During admission, systemic examination findings were unremarkable. However, the patient subsequently deteriorated clinically with a National Early Warning Score (NEWS) of 7. Her vital signs at that time were as follows: heart rate of 113 beats per minute, respiratory rate of 30 breaths per minute, temperature of 36.4°C, and oxygen saturation maintained at 94% with 15 L of supplemental oxygen. Blood investigations revealed a markedly elevated C-reactive protein (CRP) of 245 mg/L, white cell count (WCC) of 21.1 × 10⁹/L (neutrophils 19.3 × 10⁹/L), estimated glomerular filtration rate (eGFR) of 45 mL/min/1.73 m², troponin T at 45 ng/L, and D-dimer at 1029 ng/mL (Table 1). She was clinically and biochemically euthyroid. There was no evidence of pulmonary embolism on the computed tomography pulmonary angiography (CTPA) (Figure 1), and chest radiography was unremarkable. Electrocardiography (ECG) revealed global saddle-shaped ST-segment elevation with PR-segment depression (Figure 2). Venous blood gas analysis showed a pH of 7.0 and bicarbonate (HCO₃⁻) of 10.4 mmol/L. Capillary blood glucose was 25 mmol/L, and blood ketones were 5.4 mmol/L. Based on the ECG findings, she was treated for pericarditis, and given her metabolic profile, a diagnosis of diabetic ketoacidosis (DKA) was also established.
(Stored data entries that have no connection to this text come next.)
-- ==== Sys2Proof/Machine/TimelineUnit.lean ====
section
/-! DEFINITION. The Timeline Unit (Chapter 1): making boundaries from the frame timer and from REFERENCE pulses, the lock states, realignment, and the change of
house rate. Instants are quarter periods of the 27 MHz oscillator (DESIGN CHOICE, log 4). -/

namespace Sys2Proof.Machine

/-- The Timeline Unit's record updated. -/
def State.modTime (s : State) (f : Timeline → Timeline) : State := { s with time := f s.time }

/-- One and one quarter frame periods (R8). -/
def Rate.longPeriod (r : Rate) : Nat := r.period + r.period / 4

/-- R18: a change of lock state, reported with the H and the last difference that stand. -/
def State.setLock (s : State) (new : LockState) : State :=
  let old := s.time.lock
  if new = old then s
  else (s.modTime fun x => { x with lock := new }).raise (.reference old new s.time.h s.time.lastDifference)

/-- R1: a boundary made at an instant: H takes its new value, the lock state its value after, and the boundary is delivered. R8 arms the frame timer
for one and one quarter periods when a pulse made the boundary and the lock state is LOCKED. -/
def State.makeBoundary (s : State) (kind : BoundaryKind) (new : Nat) (lock : LockState) (time : Nat) : State :=
  let prev := s.time.h
  let r := s.time.rate
  let arm := if kind ≠ .timer ∧ lock = .locked then r.longPeriod else r.period
  let s := s.modTime fun x => { x with h := new, timer := some (time + arm), boundaryKind := some kind, boundaryTime := time }
  (s.setLock lock).takeBoundary prev (kind == .realigned)

/-- R8: the frame timer expires. Nothing happens while it is not running. -/
def State.expireFrameTimer (s : State) : State :=
  match s.time.timer with
  | none => s
  | some t =>
    let absence := min (s.time.absence + 1) 2
    let old := s.time.lock
    let s := s.modTime fun x => { x with absence := absence }
    let s := if old = .locked then s.bumpUnit .coastedBoundaries else s
    let lost : Bool := (old == .locked || old == .refMismatch) && absence == 2
    let s := if lost then s.bumpUnit .refLosses else s
    s.makeBoundary .timer (s.wrap (s.time.h + 1 : Nat)) (if lost then .refLost else old) t

/-- R11: whether a pulse at an instant is a late pulse. -/
def State.latePulse (s : State) (time : Nat) : Bool :=
  s.time.boundaryKind == some .timer && s.time.boundaryTime ≤ time && 4 * (time - s.time.boundaryTime) < s.time.rate.period

/-- A pulse taken for the TIMER boundary just made (R11, R15 case 1): no boundary, the lock state LOCKED, the timer armed from the pulse. -/
def State.matchLate (s : State) (difference : Int) (time : Nat) : State :=
  (s.modTime fun x => { x with lastDifference := some difference, timer := some (time + x.rate.longPeriod) }).setLock .locked

/-- R15: the pulse that ends free-running. -/
def State.realignPulse (s : State) (p : Nat) (time : Nat) : State :=
  let h1 := s.wrap (s.time.h + 1 : Nat)
  let difference := s.signed p h1
  let late : Bool := s.latePulse time && p == s.time.h
  let s := s.modTime fun x => { x with realignPending := false, lastDifference := some difference }
  if late then s.matchLate difference time
  else if p = h1 then s.makeBoundary .pulse p .locked time
  else (s.bumpUnit .realignments).makeBoundary .realigned p .locked time

/-- R10: a pulse compared with H + 1 in LOCKED. -/
def State.lockedPulse (s : State) (p : Nat) (time : Nat) : State :=
  let h1 := s.wrap (s.time.h + 1 : Nat)
  let difference := s.signed p h1
  let s := s.modTime fun x => { x with lastDifference := some difference }
  if difference = 0 then s.makeBoundary .pulse h1 .locked time
  else if difference = 1 then (s.bumpUnit .refAdjusts).makeBoundary .pulse (s.wrap (s.time.h + 2 : Nat)) .locked time
  else if difference = -1 then (s.bumpUnit .refAdjusts).makeBoundary .pulse s.time.h .locked time
  else (s.bumpUnit .refMismatches).makeBoundary .pulse h1 .refMismatch time

/-- R12: a pulse compared with H + 1 in REF_LOST. -/
def State.lostPulse (s : State) (p : Nat) (time : Nat) : State :=
  let h1 := s.wrap (s.time.h + 1 : Nat)
  let difference := s.signed p h1
  let s := s.modTime fun x => { x with lastDifference := some difference }
  if difference = 0 then s.makeBoundary .pulse h1 .locked time
  else if difference = 1 then (s.bumpUnit .refAdjusts).makeBoundary .pulse (s.wrap (s.time.h + 2 : Nat)) .locked time
  else if difference = -1 then (s.bumpUnit .refAdjusts).makeBoundary .pulse s.time.h .locked time
  else (s.bumpUnit .refMismatches).setLock .refMismatch

/-- R13: a pulse compared and recorded in REF_MISMATCH. -/
def State.mismatchPulse (s : State) (p : Nat) : State :=
  let difference := s.signed p (s.time.h + 1 : Nat)
  s.modTime fun x => { x with lastDifference := some difference }

/-- R9 to R15: a REFERENCE pulse. -/
def State.takePulse (s : State) (label : Label) (time : Nat) : State :=
  if s.loading then s
  else
    match pulsePosition s.time.rate label with
    | none => s.bumpUnit .refBadPulses
    | some p =>
      let s := s.modTime fun x => { x with absence := 0 }
      if s.time.realignPending || s.time.lock == .unreferenced then s.realignPulse p time
      else
        match s.time.lock with
        | .locked => if s.latePulse time && p == s.time.h then s.matchLate 0 time else s.lockedPulse p time
        | .refLost => if s.latePulse time && p == s.time.h then s.matchLate 0 time else s.lostPulse p time
        | .refMismatch | .unreferenced => s.mismatchPulse p

/-- R14: REALIGN. -/
def State.commandRealign (s : State) : State × Result :=
  if s.time.lock = .locked then (s, .refLocked)
  else (s.modTime fun x => { x with realignPending := true }, .accepted)

/-- R17: a change of house rate, taken with every channel out of service. The report of the lock state carries H as re-expressed and an absent last
difference, and the replication reports of cause RATE_CHANGE carry H as re-expressed: the values that the change leaves. The report of the lock state is raised
before the replication reports; R17 makes both in one act and gives no order (DESIGN CHOICE, log 48). -/
def State.changeRate (s : State) (r : Rate) (time : Nat) : State :=
  let s := s.modTime fun x =>
    { x with
      h := reexpressPosition x.rate r x.h, rate := r, realignPending := false, absence := 0, lastDifference := none
      timer := some (time + r.period) }
  (s.setLock .unreferenced).clearAllLists .rateChange

end Sys2Proof.Machine
end

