-- ==== Sys2Proof/Machine/Events.lean ====
section
/-! DEFINITION. The meanings of the rows that come from outside the boundary: resets, the image, the REFERENCE input, the frame timer, links, frames and media. Each first takes what the most recent boundary left due (DESIGN CHOICE, log 2). -/

namespace Sys2Proof.Machine

/-! ## Resets and the configuration image -/

/-- R19, R40, R58, R78, R92, R119, R149, R172, R187, R206: the supply comes up. What stood before is gone, so nothing that was due is taken. -/
def execPowerOn (s : State) : Host.Outcome State Fault Refusal := .next (s.powerOn)

/-- R149, R204: the RESET line is asserted. -/
def execResetLine (s : State) : Host.Outcome State Fault Refusal := .next (s.catchUp.resetByLine)

/-- R201: the configuration image load ends with what the memory gave. -/
def execLoadCompletion (answer : Option Image) (time : Nat) (s : State) : Host.Outcome State Fault Refusal := .next (s.catchUp.completeLoad answer time)

/-- R202: the save ends with what the memory gives when it is read back. -/
def execSaveCompletion (readBack : Option Image) (s : State) : Host.Outcome State Fault Refusal := .next (s.catchUp.completeSave readBack)

/-! ## The house timeline -/

/-- R9 to R15: a REFERENCE pulse with its label. -/
def execReferencePulse (label : Label) (time : Nat) (s : State) : Host.Outcome State Fault Refusal := .next (s.catchUp.takePulse label time)

/-- R8: the frame timer expires. -/
def execFrameTimerExpiry (s : State) : Host.Outcome State Fault Refusal := .next (s.catchUp.expireFrameTimer)

/-! ## Ports and frames -/

/-- R24: a port's link comes up or goes down. -/
def execLinkChange (port : Port) (up : Bool) (s : State) : Host.Outcome State Fault Refusal := .next (s.catchUp.changeLink port up)

/-- R20 to R23: an Ethernet frame, read byte by byte. -/
def execEthernetFrame (port : Port) (frame : EthFrame) (time : Nat) (s : State) : Host.Outcome State Fault Refusal := .next (s.catchUp.receiveFrame port frame time)

/-- R28: a media carrier on a contribution port. -/
def execMainMediaCarrier (side : Side) (m : Media) (s : State) : Host.Outcome State Fault Refusal := .next (s.catchUp.receiveMainMedia side m)

/-- R37, R52: a media carrier on a standby port. -/
def execStandbyMediaCarrier (n : Fin 4) (m : Media) (s : State) : Host.Outcome State Fault Refusal := .next (s.catchUp.receiveStandbyMedia n m)

/-- R56: a slate copy ends. -/
def execCopyCompletion (slate : Fin 8) (s : State) : Host.Outcome State Fault Refusal := .next (s.catchUp.completeCopy slate)

/-- R180: the output ports are free: the frame being sent is finished, and the next one is sent. -/
def execFrameSend (s : State) : Host.Outcome State Fault Refusal := .next (s.finishBoundary.sendFrame)

end Sys2Proof.Machine
end

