/-- A command that a control carrier spells: its header and envelope, its control code and its body. A SELECT is spelt by its set of
channels (`channelSet`). -/
def controlForm : Instr → Option (ControlRx × Nat × List Byte)
  | .keepalive rx sequence => some (rx, 0x01, toBytes 2 sequence)
  | .insert rx revision e => some (rx, 0x10, toBytes 2 revision ++ eventBytes e)
  | .replace rx revision id e => some (rx, 0x11, toBytes 2 revision ++ toBytes 4 id ++ eventBytes e)
  | .delete rx revision id => some (rx, 0x12, toBytes 2 revision ++ toBytes 4 id)
  | .trim rx revision id duration => some (rx, 0x13, toBytes 2 revision ++ toBytes 4 id ++ toBytes 4 duration)
  | .shiftFrom rx revision id delta => some (rx, 0x14, toBytes 2 revision ++ toBytes 4 id ++ (Atom.int delta).bytes)
  | .snapshotBegin rx revision count => some (rx, 0x18, toBytes 2 revision ++ toBytes 2 count)
  | .snapshotEvent rx revision index e => some (rx, 0x19, toBytes 2 revision ++ toBytes 2 index ++ eventBytes e)
  | .snapshotEnd rx revision count => some (rx, 0x1A, toBytes 2 revision ++ toBytes 2 count)
  | .setService rx mode => some (rx, 0x20, toBytes 1 mode)
  | .setServiceOut rx => some (rx, 0x20, toBytes 1 2)
  | .take rx => some (rx, 0x21, [])
  | .returnToMain rx => some (rx, 0x22, [])
  | .hold rx => some (rx, 0x23, [])
  | .pinMain rx => some (rx, 0x24, toBytes 1 0)
  | .pinStandby rx => some (rx, 0x24, toBytes 1 1)
  | .unpin rx => some (rx, 0x25, [])
  | .seize rx => some (rx, 0x26, [])
  | .release rx => some (rx, 0x27, [])
  | .ackTakeover rx => some (rx, 0x28, [])
  | .recue rx => some (rx, 0x29, [])
  | .clearRecords rx => some (rx, 0x2A, [])
  | .retime rx none => some (rx, 0x30, toBytes 1 0)
  | .retime rx (some v) => some (rx, 0x30, toBytes 1 1 ++ toBytes 1 v)
  | .captureSlate rx slate path => some (rx, 0x31, toBytes 1 slate ++ toBytes 1 path)
  | .realign rx => some (rx, 0x38, [])
  | .declareSiteLost rx => some (rx, 0x39, [])
  | .restoreSite rx => some (rx, 0x3A, [])
  | .setWindow rx table page offset auto => some (rx, 0x41, toBytes 1 table ++ toBytes 1 page ++ toBytes 2 offset ++ toBytes 1 auto)
  | .read rx count => some (rx, 0x42, toBytes 1 count)
  | .write rx values _ => some (rx, 0x43, toBytes 1 values.length ++ values.flatMap (toBytes 4))
  | .clearError rx => some (rx, 0x44, [])
  | .subscribe rx origin levels =>
    some (rx, 0x45, toBytes 1 origin ++ toBytes 1 levels.length ++ levels.flatMap fun p => toBytes 1 p.1 ++ toBytes 1 p.2)
  | .clearCounters rx => some (rx, 0x46, [])
  | .saveConfig rx => some (rx, 0x47, [])
  | .warmRestart rx => some (rx, 0x48, [])
  | .ready rx player number => some (rx, 0x50, toBytes 1 player ++ toBytes 1 number)
  | .refused rx player number reason => some (rx, 0x51, toBytes 1 player ++ toBytes 1 number ++ toBytes 1 reason)
  | .powerOn | .resetLine | .loadCompletion .. | .referencePulse .. | .frameTimerExpiry | .linkChange .. | .ethernetFrame .. | .mainMediaCarrier .. => none
  | .delayWindowEnd _ | .standbyMediaCarrier .. | .pathDown _ | .pathUp _ | .retimeApply _ | .copyCompletion _ | .settlingEnd .. => none
  | .guardExpiry _ | .returnArrival _ | .joinSwitch _ | .joinExpiry _ | .followOnCheck _ | .followOnSwitch _ | .followOnFailure _ => none
  | .endOfSchedule _ | .keepaliveExpiry | .snapshotTimeout _ | .resyncRepeat _ | .select .. | .walkReach _ | .saveCompletion _ | .warmRestartEnd => none
  | .badCommand _ | .misdirectedControl _ | .report | .rampStepAdvance _ | .frameSend => none
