/-- R134, R138, R139, R185: a pin that changes ends a running ramp. PIN MAIN clears the awaiting-recue flag, keeps a channel in MAIN, abandons the takeover of one
in CUEING, brings one in FILL, STANDBY or RETURN_GUARD to RETURNING with R at H + 1 and no pending cue, and in RETURNING brings a later R to H + 1. PIN STANDBY takes
over a channel in MAIN, keeps one in CUEING, FILL or STANDBY, and calls off the return of one in RETURN_GUARD or RETURNING: with return origin STANDBY the playing
cue is kept and a follow-on is computed where none is pending, with FILL it is stopped and a join is asked for. Out of service both are refused, PIN MAIN is
refused in FILL and STANDBY while the site is LOST, and the pin already held changes nothing (log 31: the model's choice). That the returned report's sequence and
outcome are absent with its record is the model's choice (log 43). -/
def Obligations.Pins : Prop :=
  ∀ (s : State) (rx : ControlRx) (c : Chan), Named s .console rx c →
    let x := (s.ch c).control
    let t := s.heard rx
    let cut : State :=
      if (s.ch c).output.ramp = .idle then t else (t.modOutput c fun y => { y with ramp := .idle }).bump (.chan c .rampsCut)
    let h1 := s.wrap (s.time.h + 1 : Nat)
    let ended (u : State) : Prop :=
      (u.ch c).output.ramp = .idle ∧
        u.counter (.chan c .rampsCut) =
          if (s.ch c).output.ramp = .idle then s.counter (.chan c .rampsCut) else min (s.counter (.chan c .rampsCut) + 1) 4294967295
    (x.state = .outOfService →
      exec (.pinMain rx) s = .next (t.answered .console rx 0x24 .outOfService []) ∧
      exec (.pinStandby rx) s = .next (t.answered .console rx 0x24 .outOfService [])) ∧
    (s.site.state = .lost → x.state = .fill ∨ x.state = .standby → exec (.pinMain rx) s = .next (t.answered .console rx 0x24 .siteLost [])) ∧
    (x.state = .main → x.pin ≠ .main →
      exec (.pinMain rx) s = .next ((cut.modControl c fun y => { y with pin := .main, awaitingRecue := false }).acceptedFor .console rx 0x24 c)) ∧
    (x.state = .cueing → x.pin ≠ .main →
      let record := x.ring.find? fun r => x.current = some r.sequence
      let back := ((cut.requestCancel c).modOutput c fun y => { y with delivered := .main }).modControl c fun y =>
        { y with
          pin := .main, awaitingRecue := false, state := .main, cause := none, current := none
          ring := x.ring.map fun r => if x.current = some r.sequence then { r with returnPosition := some s.time.h, outcome := .abandoned } else r }
      exec (.pinMain rx) s =
        .next
          (((back.bump (.chan c .returns)).raise (.returned c (record.map TakeoverRecord.sequence) s.time.h (record.map fun _ => .abandoned))).acceptedFor .console
            rx 0x24 c)) ∧
    (x.state = .fill ∨ x.state = .standby ∨ x.state = .returnGuard → x.pin ≠ .main → ¬(s.site.state = .lost ∧ x.state ≠ .returnGuard) →
      ∃ u, exec (.pinMain rx) s = .next (u.acceptedFor .console rx 0x24 c) ∧
        (u.ch c).control =
          { x with
            pin := .main, awaitingRecue := false, state := .returning, guard := none, returnPosition := some h1
            returnOrigin := if x.state = .fill then some .fill else if x.state = .standby then some .standby else x.returnOrigin } ∧
        (u.ch c).cue = { (s.ch c).cue with pendingCue := none, wait := none } ∧ (u.ch c).output.delivered = .returning ∧ ended u ∧ CueLocal c t u) ∧
    (x.state = .returning → x.pin ≠ .main → ∃ u, exec (.pinMain rx) s = .next (u.acceptedFor .console rx 0x24 c) ∧
      (u.ch c).control =
        { x with
          pin := .main, awaitingRecue := false
          returnPosition := match x.returnPosition with
            | some r => if 0 < s.signed r h1 then some h1 else some r
            | none => none } ∧
      (u.ch c).cue = { (s.ch c).cue with pendingCue := none, wait := none } ∧ ended u ∧ CueLocal c t u) ∧
    (x.state ≠ .outOfService → x.pin = .main → ¬(s.site.state = .lost ∧ (x.state = .fill ∨ x.state = .standby)) →
      exec (.pinMain rx) s = .next (t.acceptedFor .console rx 0x24 c)) ∧
    (x.state ≠ .outOfService → x.pin = .standby → exec (.pinStandby rx) s = .next (t.acceptedFor .console rx 0x24 c)) ∧
    (x.state = .cueing ∨ x.state = .fill ∨ x.state = .standby → x.pin ≠ .standby →
      exec (.pinStandby rx) s = .next ((cut.modControl c fun y => { y with pin := .standby }).acceptedFor .console rx 0x24 c)) ∧
    (x.state = .main → x.pin ≠ .standby → ∃ u, exec (.pinStandby rx) s = .next (u.acceptedFor .console rx 0x24 c) ∧
      (u.ch c).control.pin = .standby ∧ (u.ch c).control.current = some x.nextSequence ∧ (u.ch c).control.sticky = true ∧
      (u.ch c).output.ramp = .idle ∧ CueLocal c t u) ∧
    (x.state = .returnGuard ∨ x.state = .returning → x.pin ≠ .standby →
      let counted := if x.state = .returnGuard then cut.bump (.chan c .guardCancels) else cut
      let back (y : ChannelState) : State :=
        (counted.modOutput c fun z => { z with delivered := y }).modControl c fun z =>
          { z with pin := .standby, state := y, guard := none, returnPosition := none, returnOrigin := none }
      (x.returnOrigin = some .standby →
        exec (.pinStandby rx) s = .next (((back .standby).followOnCheck c).acceptedFor .console rx 0x24 c) ∧
        (((back .standby).followOnCheck c).ch c).cue.playing = (s.ch c).cue.playing ∧
        ((s.ch c).cue.pendingCue ≠ none → (back .standby).followOnCheck c = back .standby)) ∧
      (x.returnOrigin = some .fill →
        exec (.pinStandby rx) s = .next ((((back .fill).stopPlaying c).requestJoin c).acceptedFor .console rx 0x24 c) ∧
        (((back .fill).stopPlaying c).ch c).cue.playing = none))

/-- R142: RECUE asks for a join with fresh attempts in CUEING, FILL and STANDBY, resumes a takeover that awaits it in MAIN, and is refused in the return states,
with pin MAIN, out of service, and in MAIN otherwise. -/
def Obligations.RecueAsksForAJoin : Prop :=
  ∀ (s : State) (rx : ControlRx) (c : Chan), Named s .console rx c →
    let x := (s.ch c).control
    let t := s.heard rx
    let refuse (r : Result) : Host.Outcome State Fault Refusal := .next (t.answered .console rx 0x29 r [])
    (x.state = .outOfService → exec (.recue rx) s = refuse .outOfService) ∧
    (x.state ≠ .outOfService → x.pin = .main → exec (.recue rx) s = refuse .pinned) ∧
    (x.pin ≠ .main →
      (x.state = .cueing ∨ x.state = .fill ∨ x.state = .standby →
        exec (.recue rx) s = .next ((t.requestJoin c).acceptedFor .console rx 0x29 c)) ∧
      (x.state = .returnGuard ∨ x.state = .returning → exec (.recue rx) s = refuse .inReturn) ∧
      (x.state = .main → x.awaitingRecue = false → exec (.recue rx) s = refuse .notTaken) ∧
      (x.state = .main → x.awaitingRecue = true →
        let a := t.modControl c fun y =>
          { y with
            state := .cueing, awaitingRecue := false, cause := some .command, sticky := true
            ring := y.ring.map fun r => if y.current = some r.sequence then { r with outcome := .pending } else r }
        exec (.recue rx) s = .next (((a.modOutput c fun y => { y with delivered := .cueing }).requestJoin c).acceptedFor .console rx 0x29 c)))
Computed tomography pulmonary angiography (CTPA) sagittal view.
Electrocardiography (ECG).Electrocardiography revealed global saddle-shaped ST-segment elevation with PR-segment depression.
The cardiology team initially reviewed the patient and recommended continuous cardiac monitoring, adequate analgesia, and a planned echocardiogram. Following the diagnosis of DKA, the endocrine team initiated the DKA protocol alongside intravenous antibiotics. As the patient continued to be breathless with tachycardia and tachypnoea despite improvement of DKA, an alternative aetiology for her symptoms was sought. She was transferred to the intensive therapy unit (ITU) for close monitoring. Given the worsening clinical status, cardiology was reconsulted and advised an urgent bedside echocardiogram in the ITU.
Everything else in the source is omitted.